/-- A group issues (R20, R118, R123, R124): while a group is in flight, or the core may not select yet, nothing does. A wave that is
selected lies on the core and is ready, and is the one at the pointer if that one is ready. When its bundles are at hand and
every check lets the group go, the group is in flight in the threads of its current PC group, its operations in the order of
R61, the pointer has moved on and the core is busy for as many cycles as the group has bundles; no register is different. A group
with an illegal slot or header, or without a closing bundle, takes trap 0x01, one in which two operations, a port or the tree share
a register that one of them writes takes trap 0x02 (R20, R23, R24, R58 to R60); one that would consume poison takes trap 0x08, and one whose first
access fails a check takes the trap of the lowest-numbered check with the threads in which it fails, or parks (R266, R437); nothing
of such a group takes effect and its wave stops (R419 to R421). A fill,
on a compute core and on a line core, reads its next bundle at the address after the last, and stops for good where a bundle
cannot be fetched (R30, R31); that each bundle of a fill arrives a cycle after the one before is log entry 15, for R31 gives that latency
for hits of L1 alone, and that a compute core's fill keeps no fault is log entry 116. -/
def Obligations.GroupIssue : Prop :=
  (∀ (s : State) (g : Nat),
     (s.flight ≠ none ∨ (s.rep.waiting = [] ∧ s.rep.state ≠ 2 ∧ s.cycle < (s.core g).free) → exec (.issueGroup (.core g)) s = .next s) ∧
     (∀ w, s.selectWave g = some w → w ∈ s.waves ∧ s.coreOf w = g ∧ w.isActive = true ∧ w.cur ≠ 0 ∧ w.c.stopped = false ∧
       ∀ v ts, v ∈ s.waves → s.coreOf v = g → v.isActive = true → v.slot = s.pointerNow g → s.readiness v = .go ts → w.slot = v.slot) ∧
     (∀ w bs ops ps, s.flight = none → s.rep.waiting = [] → s.rep.state ≠ 2 → (s.core g).free ≤ s.cycle → s.withheldNow = false → s.selectWave g = some w →
       s.fetchGroup w = (s, .got bs) → (∀ b, b ∈ bs → b.bad = false) → s.wdogOver w bs.length = false →
       let fl := newFlight (.wave w.uid) w.r w.nextPc bs w.cur []
       encodingVerdict .c w.surveyor w.pair.isSome bs w.cur = (some ops, .go) → s.dataVerdict fl w ops = (s, .go, ps) →
       s.holdVerdict { fl with placed := ps } w ops = .go →
       ∃ (t : State) (kills : List (BitVec 7)), exec (.issueGroup (.core g)) s = .next t ∧
         t.flight = some { fl with kills, placed := ps, todo := ops.map fun o => (o.b, o.k) } ∧
         (t.core g).free = s.cycle + bs.length ∧ (t.core g).pointer = BitVec.ofNat 6 (s.pointerNow g + 1) ∧
         ∀ u v, s.wave? u = some v → ∃ v', t.wave? u = some v' ∧ v'.r = v.r ∧ v'.threads = v.threads) ∧
     (∀ w bs, s.flight = none → s.rep.waiting = [] → s.rep.state ≠ 2 → (s.core g).free ≤ s.cycle → s.withheldNow = false → s.selectWave g = some w →
       s.wave? w.uid = some w → s.fetchGroup w = (s, .got bs) → (∀ b, b ∈ bs → b.bad = false) → s.wdogOver w bs.length = false →
       let e := encodingVerdict .c w.surveyor w.pair.isSome bs w.cur
       let traps (code : Byte) (m : Mask) : Prop := ∃ (t : State) (v : Wave), exec (.issueGroup (.core g)) s = .next t ∧ t.flight = none ∧
         t.wave? w.uid = some v ∧ v.c.stopped = true ∧ v.r = w.r ∧ v.threads = w.threads ∧
         (s.ringRoom = false → ∃ r : FaultRec, t.fault.waiting = s.fault.waiting ++ [r] ∧ r.code = code ∧ r.kind = 0 ∧ r.wave = some w.uid ∧
           r.lanes = m ∧ r.pc = w.nextPc ∧ r.next = w.nextPc + BitVec.ofNat 64 (64 * bs.length))
       (∀ code d m a k, e = (none, .trap code d m a k) → traps code m) ∧
       (∀ ops ps code d m a k, e = (some ops, .go) →
         s.dataVerdict (newFlight (.wave w.uid) w.r w.nextPc bs w.cur []) w ops = (s, .trap code d m a k, ps) → traps code m)) ∧
     (∀ (k : Nat) (w : Wave) (run : Run) (bs : List FBundle) (ops : List GOp) (ps : List AccPlace), s.flight = none → (s.line k).land = s.line k →
       (s.line k).wave = some w → (s.line k).run = some run → (s.line k).wait = none → (s.line k).free ≤ s.now →
       let r := s.setLine (s.line k)
       let b := r.modLine k fun (l : LineCore) => { l with base := s.dcycle }
       let fl := newFlight (.line k) w.r (w.threads.get 0).pc bs (BitVec.allOnes 32) []
       fetchRun (fun s a => s.fetchLineVia k (w.threads.get 0).via w.loopBack a) 4 r (w.threads.get 0).pc [] = (r, .got bs) →
       (∀ b, b ∈ bs → b.bad = false) → encodingVerdict .d false false bs (BitVec.allOnes 32) = (some ops, .go) →
       b.dataVerdict fl w ops = (b, .go, ps) →
       exec (.issueGroup (.line k)) s = .next { b with flight := some { fl with placed := ps, todo := ops.map fun o => (o.b, o.k) } })) ∧
  (∀ (p : Profile) (surveyor paired : Bool) (bs : List FBundle) (m : Mask),
     let e := encodingVerdict p surveyor paired bs m
     let illegal : Prop := e = (none, .trap 0x01 0 m 0)
     let dependent (slots : List GOp) : Prop := e.1 = none ∧ (groupLegal p surveyor paired bs slots = true → e = (none, .trap 0x02 0 m 0))
     let guards (o : GOp) (r : Reg) : Prop := ∃ h : Head, o.i.head? = some h ∧ r = .p h.gp.toNat
     (∀ b k, b ∈ bs → k < 8 → decodeSlot p k (slotOf b.bits k) = none → illegal) ∧
     (∀ b, b ∈ bs → hdrProf b.bits ≠ (match p with | .c => 0 | .d => 1) ∨ 4 < hdrTcnt b.bits → illegal) ∧
     (hdrStop (lastBits bs) = false → illegal) ∧
     (∀ slots, groupSlots p bs = some slots →
       (∀ (i j : Nat) (a b : GOp) (r : Reg), i < j → (liveOps slots)[i]? = some a → (liveOps slots)[j]? = some b → r ≠ .p 0 →
         (∀ x y, a.tag.outcome = some x → b.tag.outcome = some y → x = y) →
         (r ∈ a.i.writes ∧ (r ∈ b.i.reads ∨ r ∈ b.i.writes ∨ guards b r)) ∨ (r ∈ b.i.writes ∧ (r ∈ a.i.reads ∨ guards a r)) → dependent slots) ∧
       (∀ (a : GOp) (r : Reg), a ∈ liveOps slots → r ∈ a.i.writes → r ≠ .p 0 →
         (∃ b, b ∈ bs ∧ hdrBpe b.bits = true ∧ r = .s (hdrBps b.bits).toNat) ∨
         (∃ x, x ∈ (treeOf (lastBits bs)).tests ∧ (r = .p x.pred.toNat ∨ r = .b x.bt.toNat)) → dependent slots))) ∧
  (∀ (s : State) (fl : Flight) (w : Wave) (o : GOp) (rest : List GOp),
     let priv : Bool := match fl.owner with | .wave _ => s.priv w | .line _ => false
     let c := s.opCtx fl w o
     let v := (s.dataVerdict fl w (o :: rest)).2.1
     let traps (code : Byte) : Prop := ∃ d m a k, v = .trap code d m a k
     (∀ q, q ∈ o :: rest → privVerdict priv (s.opCtx fl w q) q.i = .go) → treePoison fl w = .go →
     (∀ h, o.i.head? = some h → guardPoison c h = .go) → c.run ≠ 0 →
     (∀ n, .s n ∈ o.i.reads → c.w.r.scBad n = true → traps 0x08) ∧
     (∀ n, .p n ∈ o.i.reads → c.w.r.predBad n = true → traps 0x08) ∧
     (∀ n, .v n ∈ o.i.reads → (∀ h f, o.i ≠ .qpush h f) → c.run &&& c.w.r.vecBad n ≠ 0 → traps 0x08) ∧
     (∀ sp as, c.srcPoison o.i = .go → c.accesses o.i = some (sp, as) →
       let fails (code : Byte) (P : MemAcc → Prop) : Prop := ∃ m a k, v = .trap code 0 m a k ∧
         (oneAccess o.i = true → m = c.run) ∧ (oneAccess o.i = false → ∀ i, m.has i = true ↔ ∃ a, a ∈ as ∧ a.lane = i ∧ P a)
       let far (a : MemAcc) : Prop := 2 ^ 56 ≤ a.va.toNat
       let mis (a : MemAcc) : Prop := a.mis = true
       let beyond (a : MemAcc) : Prop := s.span c < a.va.toNat + a.size
       (sp = .scratch → ((∃ a, a ∈ as ∧ mis a) → fails 0x04 mis) ∧ ((∀ a, a ∈ as → ¬mis a) → (∃ a, a ∈ as ∧ beyond a) → fails 0x05 beyond)) ∧
       (∀ k u, sp = .mem k → fl.owner = .wave u → ((∃ a, a ∈ as ∧ far a) → fails 0x06 far) ∧
         ((∀ a, a ∈ as → ¬far a) → (∃ a, a ∈ as ∧ mis a) → fails 0x04 mis) ∧
         (∀ a r x, as = [a] → ¬far a → ¬mis a → s.translate (some c.core) (s.slotOf c.w) a.va.toNat = (r, x) →
           (x = .malformed → traps 0x06) ∧ (x = .unmapped → k ≠ .probe → traps 0x06) ∧
           (∀ l, x = .absent l → k ≠ .probe → v = .park l a.va) ∧
           (∀ e, x = .ok e → r.permOk e (e.pa + a.va.toNat % 4096) a.size (s.priv c.w) k = false → traps 0x05))))) ∧
  (∀ (s r : State) (e : PTEntry), s.arg.c = 1 → (s.line s.arg.a).run ≠ none → (s.line s.arg.a).pt.toList[s.arg.b]? = some e → e.left ≠ 0 →
     e.next ≤ (s.line s.arg.a).count s.dcycle →
     let fetched := s.fetchLine s.arg.a (e.base + BitVec.ofNat 64 (64 * e.got.length))
     let becomes (x : PTEntry) : Prop := exec .preparedTargetFill s = .next (r.modLine s.arg.a fun (l : LineCore) =>
       { l with pt := l.pt.setIfInBounds s.arg.b x })
     (∀ b, fetched = (r, .got b) → becomes { e with got := e.got ++ [b], left := e.left - 1, next := e.next + 1 }) ∧
     (∀ c a, fetched = (r, .bad c a) → becomes { e with left := 0, fault := true, code := c })) ∧
  (∀ (s r : State) (w : Wave) (e : PTEntry), s.arg.c ≠ 1 → s.wave? s.arg.a = some w → w.targets.toList[s.arg.b]? = some e → e.left ≠ 0 →
     e.next ≤ s.cycle → w.isActive = true →
     let fetched := s.fetchBundle w none none (e.base + BitVec.ofNat 64 (64 * e.got.length))
     let becomes (x : PTEntry) : Prop := exec .preparedTargetFill s = .next (r.modWave s.arg.a fun (w : Wave) =>
       { w with targets := w.targets.setIfInBounds s.arg.b x })
     (∀ b, fetched = (r, .got b) → becomes { e with got := e.got ++ [b], left := e.left - 1, next := s.cycle + 1 }) ∧
     ((∃ l a, fetched = (r, .park l a)) ∨ (∃ c a, fetched = (r, .bad c a)) → becomes { e with left := 0, fault := true }))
────────────────────
▶ **WHAT IS EXPECTED**:
Each line from the top of the material above through the line with "(s.flight ≠ none" must be echoed exactly, and no other line.

▶ **SOLVED EXERCISE**:
/-- A group issues (R20, R118, R123, R124): while a group is in flight, or the core may not select yet, nothing does. A wave that is
selected lies on the core and is ready, and is the one at the pointer if that one is ready. When its bundles are at hand and
every check lets the group go, the group is in flight in the threads of its current PC group, its operations in the order of
R61, the pointer has moved on and the core is busy for as many cycles as the group has bundles; no register is different. A group
with an illegal slot or header, or without a closing bundle, takes trap 0x01, one in which two operations, a port or the tree share
a register that one of them writes takes trap 0x02 (R20, R23, R24, R58 to R60); one that would consume poison takes trap 0x08, and one whose first
access fails a check takes the trap of the lowest-numbered check with the threads in which it fails, or parks (R266, R437); nothing
of such a group takes effect and its wave stops (R419 to R421). A fill,
on a compute core and on a line core, reads its next bundle at the address after the last, and stops for good where a bundle
cannot be fetched (R30, R31); that each bundle of a fill arrives a cycle after the one before is log entry 15, for R31 gives that latency
for hits of L1 alone, and that a compute core's fill keeps no fault is log entry 116. -/
def Obligations.GroupIssue : Prop :=
  (∀ (s : State) (g : Nat),
     (s.flight ≠ none ∨ (s.rep.waiting = [] ∧ s.rep.state ≠ 2 ∧ s.cycle < (s.core g).free) → exec (.issueGroup (.core g)) s = .next s) ∧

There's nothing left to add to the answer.